10.1016/j.bbi.2013.07.004

PMID

23876747

Abstract

Hip fracture is a common trauma in older adults with a high incidence of depression, which relates to poorer prognosis including increased risk of infection. Ageing is accompanied by reduced immunity, termed immunesenescence, resulting in increased susceptibility to infection. We examined whether physical trauma (hip fracture) and psychological distress (depressive symptoms) had additive effects upon the aged immune system that might contribute to poor outcomes after injury. Neutrophil function was assessed in 101 hip fracture patients (81 female) 6 weeks and 6 months after injury and 43 healthy age-matched controls (28 female). 38 fracture patients had depressive symptoms at 6 weeks. No difference in neutrophil phagocytosis of E. coli was observed between controls and hip fracture patients, but superoxide production was significantly reduced in hip fracture patients with depressive symptoms compared with patients without symptoms (p = .001) or controls (p = .004) at 6 weeks. Superoxide production improved 6 months following fracture to the level seen in controls.
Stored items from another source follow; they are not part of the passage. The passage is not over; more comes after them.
-- ==== Sys2Proof/Laws/Effects.lean ====
section
/-! SUPPORT. What a step can do, said once: the effect of a host access, of an engine step and of a tick step, as closed
lists of cases that proofs split instead of unfolding the meanings. -/

namespace Sys2Proof.Machine

open Sys2Proof Host

/-! ### Channels -/

theorem raiseReject_pwm_eq {s : State} {k : Nat} {c : Channel} (hk : s.chans[k]? = some c) (e : PwmErr) :
    raiseReject (.pwm k e) s = setChannel k { c with err := e } s := by
  obtain ⟨h, rfl⟩ := List.getElem?_eq_some_iff.1 hk
  simp only [raiseReject, setChannel, List.modify_eq_set_getElem?]
  simp [h]

/-- An access to a channel's register gives a next state: `f` of the channel, or the fault signalled where there is none. -/
theorem onChannel_next {k : Nat} {r : Reg} {s t : State} {f : Channel → State}
    (h : onChannel k r s f = .next t) :
    (∃ c, s.chans[k]? = some c ∧ t = f c) ∨ (s.chans[k]? = none ∧ t = signalFault (.badAccess (regAddr s.cfg r)) s) := by
  unfold onChannel at h
  split at h
  · exact .inl ⟨_, ‹_›, by simpa using h.symm⟩
  · exact .inr ⟨‹_›, by simpa using h.symm⟩

theorem onEntry_next {i : Nat} {s t u : State} (h : onEntry i s t = .next u) :
    (i < Config.frameMax ∧ u = t) ∨
      (Config.frameMax ≤ i ∧ u = signalFault (.badAccess (regAddr s.cfg (.i2cBuf i))) s) := by
  unfold onEntry at h
  split at h
  · exact .inl ⟨‹_›, by simpa using h.symm⟩
  · exact .inr ⟨by omega, by simpa using h.symm⟩

/-- What an accepted PWM command, or a write of the staging register, does to its channel (R190 to R196, R210 to R214). -/
inductive ChannelEffect (s : State) (k : Nat) (c : Channel) : Channel → Prop
  | init (d : BitVec 16) (l : LineDesc) (hl : s.cfg.supportsOutput l = true) (hd : dutyInRange d = true)
      (hp : c.periodArg ≠ 0) : ChannelEffect s k c
        { c with line := l, duty := d, period := c.periodArg, cfgValid := true, err := .ok }
  | setduty (d : BitVec 16) (hd : dutyInRange d = true) : ChannelEffect s k c { c with duty := d, err := .ok }
  | setline (l : LineDesc) (hl : s.cfg.supportsOutput l = true) : ChannelEffect s k c { c with line := l, err := .ok }
  | start (hv : c.cfgValid = true) (ha : c.active = false) (ho : ownedElsewhere k c.line s = false) :
      ChannelEffect s k c
        { c with sLine := c.line, sP := c.period, sOn := onTicks c.period c.duty, cnt := 0,
                 state := .running, err := .ok }
  | pause (hs : c.state = .running) (hp : c.stopPend = false) :
      ChannelEffect s k c { c with state := .paused, err := .ok }
  | resume (hs : c.state = .paused) (hp : c.stopPend = false) :
      ChannelEffect s k c { c with state := .running, err := .ok }
  | stop (ha : c.active = true) (hp : c.stopPend = false) : ChannelEffect s k c { c with stopPend := true, err := .ok }
  | periodArg (v : Word) : ChannelEffect s k c { c with periodArg := v }

/-- The word and the stage an accepted I2C command that is no frame starts with (R130 to R132, R150, R152). -/
inductive StartsAt : Word → Stage → Prop
  | start : StartsAt (instrWord .start) .start
  | rstart : StartsAt (instrWord .rstart) .rstart
  | stop : StartsAt (instrWord .stop) .stop
  | wrbyte (b : Byte) : StartsAt (instrWord (.wrbyte b)) (.sendByte false)
  | rdbyte (a : Bool) : StartsAt (instrWord (.rdbyte a)) (.recvByte 0)

/-- The word of an accepted frame: its LEN is legal (R174). -/
inductive FrameWord : Word → Prop
  | wrframe (len : BitVec 9) (addr : BitVec 7) (h : Bool) (hl : writeLenOk len = true) :
      FrameWord (instrWord (.wrframe len addr h))
  | rdframe (len : BitVec 9) (addr : BitVec 7) (h : Bool) (hl : readLenOk len = true) :
      FrameWord (instrWord (.rdframe len addr h))
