-- ==== Sys2Proof/Laws/Channels.lean ====
section
/-! SUPPORT. What one step of the machine does to the channels, and to the engine, said once for every agent: at most one
channel changes, and the list of ways it can. -/

namespace Sys2Proof.Machine

open Sys2Proof Host

/-- What a tick step does to its channel when it does anything (R220). -/
inductive TickEffect (c : Channel) : Channel → Prop
  | stop (hp : c.stopPend = true) (h : c.cnt = 0 ∨ c.cnt = c.sOn) :
      TickEffect c { c with out := false, state := .stopped, stopPend := false, cnt := 0 }
  | first (hp : c.stopPend = false) (h : c.cnt = 0) (hs : c.state = .running) :
      TickEffect c { c with out := decide (0 < c.sOn.toNat), cnt := nextCnt c }
  | edge (hp : c.stopPend = false) (h : c.cnt ≠ 0) (h' : c.cnt = c.sOn) :
      TickEffect c { c with out := false, cnt := nextCnt c }
  | count (h : c.cnt ≠ 0) (h' : c.cnt ≠ c.sOn) : TickEffect c { c with cnt := nextCnt c }

/-- What one step can do to one channel, short of a reset: a rejection's ERR, an accepted command, or a tick step of a live
worker. -/
inductive ChannelStep (s : State) (k : Nat) (c : Channel) : Channel → Prop
  | rejected (e : PwmErr) : ChannelStep s k c { c with err := e }
  | command {c' : Channel} (h : ChannelEffect s k c c') : ChannelStep s k c c'
  | tick {c' : Channel} (ha : c.active = true) (h : TickEffect c c') : ChannelStep s k c c'

/-- What one step can do to the list of channels, short of a reset. -/
def ChansStep (s t : State) : Prop :=
  t.chans = s.chans ∨
    ∃ k c c', s.chans[k]? = some c ∧ ChannelStep s k c c' ∧ t.chans = s.chans.set k c'

theorem execEffect_chans {i : Instr} {s t : State} (h : ExecEffect s i t) : t.cfg = s.cfg ∧ ChansStep s t := by
  cases h with
  | i2cRejected e => exact ⟨rfl, .inl rfl⟩
  | pwmRejected k c hk e => exact ⟨rfl, .inr ⟨k, c, _, hk, .rejected e, rfl⟩⟩
  | started w st hb hw => exact ⟨rfl, .inl rfl⟩
  | frameStarted w hb hw => exact ⟨rfl, .inl rfl⟩
  | answered v => exact ⟨rfl, .inl rfl⟩
  | refused f => exact ⟨rfl, .inl rfl⟩
  | bufReadRejected => exact ⟨rfl, .inl rfl⟩
  | stored j b hb hj => exact ⟨rfl, .inl rfl⟩
  | channel k c c' hk hc hi => exact ⟨rfl, .inr ⟨k, c, c', hk, .command hc, rfl⟩⟩

theorem raiseReject_pwm_step (s : State) (k : Nat) (e : PwmErr) : ChansStep s (raiseReject (.pwm k e) s) := by
  cases hk : s.chans[k]? with
  | some c => exact .inr ⟨k, c, _, hk, .rejected e, by rw [raiseReject_pwm_eq hk]; rfl⟩
  | none =>
    refine .inl ?_
    simp only [raiseReject]
    exact List.ext_getElem? fun j => by
      by_cases hj : k = j
      · subst hj; simp [hk]
      · simp [hj]

theorem hostAccess_chans {a : HostAccess} {s t : State} (h : hostAccess a s = .next t) :
    t.cfg = s.cfg ∧ ChansStep s t := by
  rcases hostAccess_next h with ⟨i, -, he⟩ | ⟨e, rfl⟩ | ⟨k, rfl⟩ | rfl | rfl | ⟨f, rfl⟩
  · exact execEffect_chans he
  · exact ⟨rfl, .inl rfl⟩
  · exact ⟨rfl, raiseReject_pwm_step s k _⟩
  · exact ⟨rfl, .inl rfl⟩
  · exact ⟨rfl, .inl rfl⟩
  · exact ⟨rfl, .inl rfl⟩

theorem engineStep_frame (s : State) :
    (engineStep s).cfg = s.cfg ∧ (engineStep s).chans = s.chans ∧ (engineStep s).tickNo = s.tickNo ∧
    (engineStep s).due = s.due ∧ (engineStep s).rdata = s.rdata ∧ (engineStep s).faults = s.faults ∧
    (engineStep s).agenda = s.agenda := by
  rcases engineStep_cases s with ⟨-, h⟩ | ⟨-, a, rest, -, ⟨-, h⟩ | ⟨-, h⟩⟩ <;> rw [h]
  · exact ⟨rfl, rfl, rfl, rfl, rfl, rfl, rfl⟩
  · obtain ⟨h1, h2, h3, h4, h5, h6, -, h7, -⟩ := finishStage_frame (setTodo [] (performAction a s))
    simp [h1, h2, h3, h4, h5, h6, h7]
  · simp

theorem tickStep_chans (k : Nat) (s : State) :
    (tickStep k s).cfg = s.cfg ∧ (tickStep k s).i2c = s.i2c ∧ (tickStep k s).buf = s.buf ∧ ChansStep s (tickStep k s) := by
  rcases tickStep_cases k s with h | ⟨c, hk, ha, ⟨hp, h0, h⟩ | ⟨hp, h0, hs, h⟩ | ⟨hp, h0, h1, h⟩ | ⟨h0, h1, h⟩⟩ <;> rw [h]
  · exact ⟨rfl, rfl, rfl, .inl rfl⟩
  · exact ⟨by simp [stopNow], by simp [stopNow], by simp [stopNow],
      .inr ⟨k, c, _, hk, .tick ha (.stop hp h0), by simp [stopNow]⟩⟩
  · exact ⟨by simp [beginPhase], by simp [beginPhase], by simp [beginPhase],
      .inr ⟨k, c, _, hk, .tick ha (.first hp h0 hs), by simp [beginPhase]⟩⟩
  · exact ⟨by simp [beginPhase], by simp [beginPhase], by simp [beginPhase],
      .inr ⟨k, c, _, hk, .tick ha (.edge hp h0 h1), by simp [beginPhase]⟩⟩
  · exact ⟨rfl, rfl, rfl, .inr ⟨k, c, _, hk, .tick ha (.count h0 h1), rfl⟩⟩

@[simp] theorem takeEvent_ownedElsewhere (s : State) (k : Nat) (l : LineDesc) :
    ownedElsewhere k l (takeEvent s) = ownedElsewhere k l s := by simp [ownedElsewhere]

theorem ChannelStep.congr {s u : State} (hc : u.cfg = s.cfg) (hs : u.chans = s.chans) {k : Nat} {c c' : Channel}
    (h : ChannelStep u k c c') : ChannelStep s k c c' := by
  cases h with
  | rejected e => exact .rejected e
  | tick ha h => exact .tick ha h
  | command h =>
    cases h with
    | init d l hl hd hp => exact .command (.init d l (by rwa [← hc]) hd hp)
    | setduty d hd => exact .command (.setduty d hd)
    | setline l hl => exact .command (.setline l (by rwa [← hc]))
    | start hv ha ho => exact .command (.start hv ha (by simpa [ownedElsewhere, hc, hs] using ho))
    | pause hs hp => exact .command (.pause hs hp)
    | resume hs hp => exact .command (.resume hs hp)
    | stop ha hp => exact .command (.stop ha hp)
    | periodArg v => exact .command (.periodArg v)

theorem ChansStep.congr {s u t : State} (hc : u.cfg = s.cfg) (hs : u.chans = s.chans) (h : ChansStep u t) :
    ChansStep s t := by
  rcases h with h | ⟨k, c, c', hk, h, ht⟩
  · exact .inl (by rw [h, hs])
  · exact .inr ⟨k, c, c', by rwa [← hs], h.congr hc hs, by rw [ht, hs]⟩

/-- Every step but a reset keeps the configuration and changes at most one channel, in one of the ways of `ChannelStep`. -/
theorem step_chans {s t : State} (h : step s = .next t) (hr : nextEvent s ≠ .reset) :
    t.cfg = s.cfg ∧ ChansStep s t := by
  obtain ⟨-, h⟩ := step_next h
  have main : t.cfg = (takeEvent s).cfg ∧ ChansStep (takeEvent s) t := by
    cases he : nextEvent s with
    | host a => rw [he] at h; exact hostAccess_chans h
    | engine =>
      rw [he] at h
      obtain rfl := Outcome.next.inj h
      exact ⟨(engineStep_frame _).1, .inl (engineStep_frame _).2.1⟩
    | tick =>
      rw [he] at h
      obtain rfl := Outcome.next.inj h
      unfold timeTick
      split <;> exact ⟨rfl, .inl rfl⟩
    | worker k =>
      rw [he] at h
      obtain rfl := Outcome.next.inj h
      unfold workerStep
      split
      · generalize hu : { takeEvent s with due := (takeEvent s).due.erase k } = u
        obtain ⟨h1, -, -, h2⟩ := tickStep_chans k u
        exact ⟨h1.trans (by rw [← hu]), h2.congr (by rw [← hu]) (by rw [← hu])⟩
      · exact ⟨rfl, .inl rfl⟩
    | reset => exact absurd he hr
  exact ⟨by simpa using main.1, main.2.congr (by simp) (by simp)⟩

/-- A reset leaves what `resetBlock` says. -/
theorem step_reset {s t : State} (h : step s = .next t) (hr : nextEvent s = .reset) : t = resetBlock (takeEvent s) := by
  obtain ⟨-, h⟩ := step_next h
  rw [hr] at h
  exact (Outcome.next.inj h).symm

end Sys2Proof.Machine
end

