-- ==== Sys2Proof/Tests/Slice0.lean ====
section
/-! SUPPORT. Tests: ill-formed terms refused, words written out from 30_encoding.md decoded, small steps with the results of
95_test_vectors.md or of a hand calculation from the rule named, and for each statement with hypotheses a state and operands
that meet them. -/

namespace Sys2Proof.Tests

open Sys2Proof Sys2Proof.Machine Host

/-! ### Small states -/

/-- The reference configuration with two channels. -/
def cfg2 : Config := { Config.reference with nPwm := 2 }

def p03 : LineDesc := ⟨0, 3, false⟩
def p20 : LineDesc := ⟨2, 0, false⟩
/-- A line of port P1, not output-capable. -/
def p10 : LineDesc := ⟨1, 0, false⟩

/-- A constructed, idle channel: P0.3, duty 0.5, period 4. -/
def built : Channel := { Channel.reset 1000000 with line := p03, duty := 0x2000, period := 4, periodArg := 4, cfgValid := true }

/-- Its worker, running inside the on-phase: S_P = 4, S_ON = 2, CNT = 1. -/
def live : Channel := { built with state := .running, sLine := p03, sP := 4, sOn := 2, cnt := 1, out := true }

/-- Two channels, the engine idle. -/
def withChans (c d : Channel) : State := { State.resetWith cfg2 with chans := [c, d] }

/-- The engine at a point of a command. -/
def engineAt (w : Word) (st : Stage) (todo : List BusAction) (port : List Byte) : State :=
  { State.resetWith cfg2 with
    i2c := { I2c.reset with busy := true, cur := w, pos := ⟨st, todo⟩ }, portIn := port }

/-- The state after a step, if it is a next state. -/
def next? (o : Outcome State Fault Refusal) : Option State :=
  match o with
  | .next s => some s
  | .fault _ => none
  | .refused _ => none

/-- The state after the host writes `w` at an offset, through step. -/
def wr (off : Nat) (w : Word) (s : State) : Option State := next? (step { s with agenda := [.host ⟨.write, off, .w32, w⟩] })

/-- What the host's read at an offset returns, through step. -/
def rd (off : Nat) (s : State) : Option Word :=
  (next? (step { s with agenda := [.host ⟨.read, off, .w32, 0⟩] })).map State.rdata

/-- Channel 0 of a state. -/
def ch0 (s : State) : Option Channel := s.chans[0]?

/-! ### Ill-formed terms are refused (20_memory.md R72) -/

theorem test_wf_channel_index_out_of_range :
    [Instr.pwmInit 2 0 p03, .pwmSetduty 2 0, .pwmSetline 2 p03, .pwmStart 2, .pwmPause 2, .pwmResume 2, .pwmStop 2,
      .rdPwmStatus 2, .rdPwmDuty 2, .rdPwmPeriod 2, .rdPwmLine 2, .rdPwmPeriodArg 2, .wrPwmPeriodArg 2 1].all
      (fun i => i.wf cfg2 == false) = true := by decide

theorem test_wf_entry_index_out_of_range :
    (Instr.rdI2cBuf 256).wf cfg2 = false ∧ (Instr.wrI2cBuf 256 0).wf cfg2 = false := by decide
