-- ==== Sys2Proof/WellFormed.lean ====
section
/-! DEFINITION. What is well formed.  An instruction is one aligned 32-bit write; the checks are those the bus makes of a
transfer (spec/20_memory.md R43). -/

namespace Sys2Proof

/-- Check 1: the access is a 32-bit access (R43). -/
def Transfer.sizeOk (t : Transfer) : Bool := t.size == .word

/-- Check 2: the offset is a multiple of 4 (R43). -/
def Transfer.aligned (t : Transfer) : Bool := t.off.toNat % 4 == 0

/-- The block accepts a transfer exactly when both checks hold (R43). -/
def Transfer.wellFormed (t : Transfer) : Bool := t.sizeOk && t.aligned

/-- An instruction's fields are exactly the bits its encoding leaves open, so the types already say all there is to
check: the formats have no reserved value that makes a term illegal (spec/30_encoding.md R55, R56: reserved bits are
ignored, not an error; R54: a command has no field). -/
def Instr.wellFormed (i : Instr) : Bool :=
  match i with
  | .modexp => true
  | .modmul => true
  | .gcd => true
  | .modinv => true
  | .softReset _ => true
  | .zeroize _ _ _ => true
  | .setie _ _ _ => true
  | .clrst _ _ _ _ _ => true

end Sys2Proof
end

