/-- A command word is turned away with the state's flags kept, or it clears the previous outcome first
(spec/40_command.md R64 to R66). -/
theorem State.Inv.issueCommand {s : State} (h : s.Inv) (op : Option (BitVec 4))
    (hop : ∀ o ∈ op, 1 ≤ o.toNat ∧ o.toNat ≤ 4) : (s.issueCommand op).Inv := by
  cases hb : s.busy
  case true =>
    rw [issueCommand_of_busy s op hb]
    exact h.setOverrun
  case false =>
    cases op with
    | none =>
      rw [issueCommand_illegal s hb]
      exact .raise rfl _
    | some o =>
      rw [issueCommand_legal s o hb]
      exact ⟨by simp, by simp, by simp, by simp, fun _ => hop o rfl⟩

/-- A job in flight has no outcome yet, so its completion leaves exactly one (spec/40_command.md R69). -/
theorem State.Inv.finish {s : State} (h : s.Inv) (hb : s.busy = true) (res : JobResult) : (s.finish res).Inv := by
  obtain ⟨hd, he⟩ := h.busyNoOutcome hb
  cases res with
  | ok v => exact ⟨by simp [he], h.errcodeIff, h.errcodeLe, by simp, by simp⟩
  | err e => exact .raise hd e

/-- What a step answers from a good state is good: the operation of each case keeps the invariant. -/
theorem step_inv {s t : State} (h : s.Inv) (ht : step s = .next t) : t.Inv := by
  cases step_cases ht with
  | engine res _ hb _ => exact (h.withTurns s.turns.tail).finish hb res
  | reset _ => exact State.toReset_inv _
  | refused _ _ _ => exact h.answered _
  | read _ _ _ => exact h.answered _
  | command _ _ op _ _ _ hop _ => exact (h.answered _).issueCommand _ (by simpa using hop)
  | illegal _ _ _ _ => exact (h.answered _).issueCommand _ (by simp)
  | status _ _ => exact (h.answered _).clearStrobed _ _ _
  | softReset _ => exact State.toReset_inv _
  | zeroizeBusy e d _ _ => exact ((h.answered _).setEnables e d).setOverrun
  | zeroize e d _ _ => exact ((h.answered _).setEnables e d).zeroizeOperands
  | setie _ _ _ _ => exact (h.answered _).setEnables _ _
  | operandBusy _ _ _ _ _ _ _ => exact (h.answered _).setOverrun
  | operand reg i v _ _ _ _ => exact (h.answered _).setWord reg i v
  | ignored _ _ _ _ _ _ _ => exact h.answered _

/-- Settles O58, by the cases of a step. -/
theorem stepKeepsInvariant : Obligations.StepKeepsInvariant := by
  unfold Obligations.StepKeepsInvariant
  exact fun _ _ => step_inv

/-- Settles O57: the reset state is idle, with no outcome. -/
theorem resetSatisfiesInvariant : Obligations.ResetSatisfiesInvariant := by
  unfold Obligations.ResetSatisfiesInvariant
  exact fun _ => .of_idle rfl rfl rfl rfl

end Sys2Proof.Machine
end

section
/-! The values of the operand registers: what a command writes to R fits in it (spec/10_state.md R20), and a register is
the sum of its words (R21). -/

namespace Sys2Proof.Machine

/-! ### The result of each command -/

/-- MODEXP ends with a reduced value: the loop starts from 1, which is below every modulus it accepts. -/
theorem computeModexp_ok_lt {opw a b n v : Nat} (h : computeModexp opw a b n = .ok v) : v < n := by
  unfold computeModexp at h
  split at h
  · cases h
  · next hn =>
    split at h
    · cases h
    · cases h
      exact modexpLoop_lt _ _ _ _ _ (by omega)

theorem computeModmul_ok_lt {a b n v : Nat} (h : computeModmul a b n = .ok v) : v < n := by
  unfold computeModmul at h
  split at h
  · cases h
  · next hn =>
    split at h
    · cases h
    · cases h
      exact Nat.mod_lt _ (by omega)

/-- MODINV succeeds only for a unit below the modulus, and then with a reduced value. -/
theorem computeModinv_ok_lt {a n v : Nat} (h : computeModinv a n = .ok v) : v < n := by
  have hdom : 2 ≤ n ∧ a < n ∧ Nat.gcd a n = 1 := by
    unfold computeModinv at h
    split at h
    · cases h
    · next hn =>
      split at h
      · cases h
      · next ha =>
        dsimp only at h
        split at h
        · cases h
        · next hr =>
          rw [(euclidLoop_spec a n (n + 1) _ (Nat.lt_succ_self n) (EuclidState.start_good a n)).1, not_not] at hr
          exact ⟨by omega, by omega, hr⟩
  obtain ⟨hn, ha, hg⟩ := hdom
  obtain ⟨d, hd, hlt, -⟩ := computeModinv_of_coprime a n hn ha hg
  cases h.symm.trans hd
  exact hlt

theorem computeGcd_eq (a b : Nat) : computeGcd a b = .ok (Nat.gcd a b) := by
  rw [computeGcd, gcdLoop_eq_gcd _ _ _ (Nat.lt_succ_self b)]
We detected elevated serum cortisol, reduced dehydroepiandrosterone sulphate (DHEAS) and an increased cortisol:DHEAS ratio in fracture patients with depressive symptoms compared with patients without depressive symptoms or controls at 6 weeks and 6 months after injury. Serum IL6, TNFα and IL10 were higher among patients with depressive symptoms at 6 weeks. The cortisol:DHEAS ratio and IL6 levels related to depressive symptom scores but not to neutrophil function. In conclusion, depressive symptoms related to poorer neutrophil function after hip fracture, but this was not driven by changes in stress hormone or cytokine levels.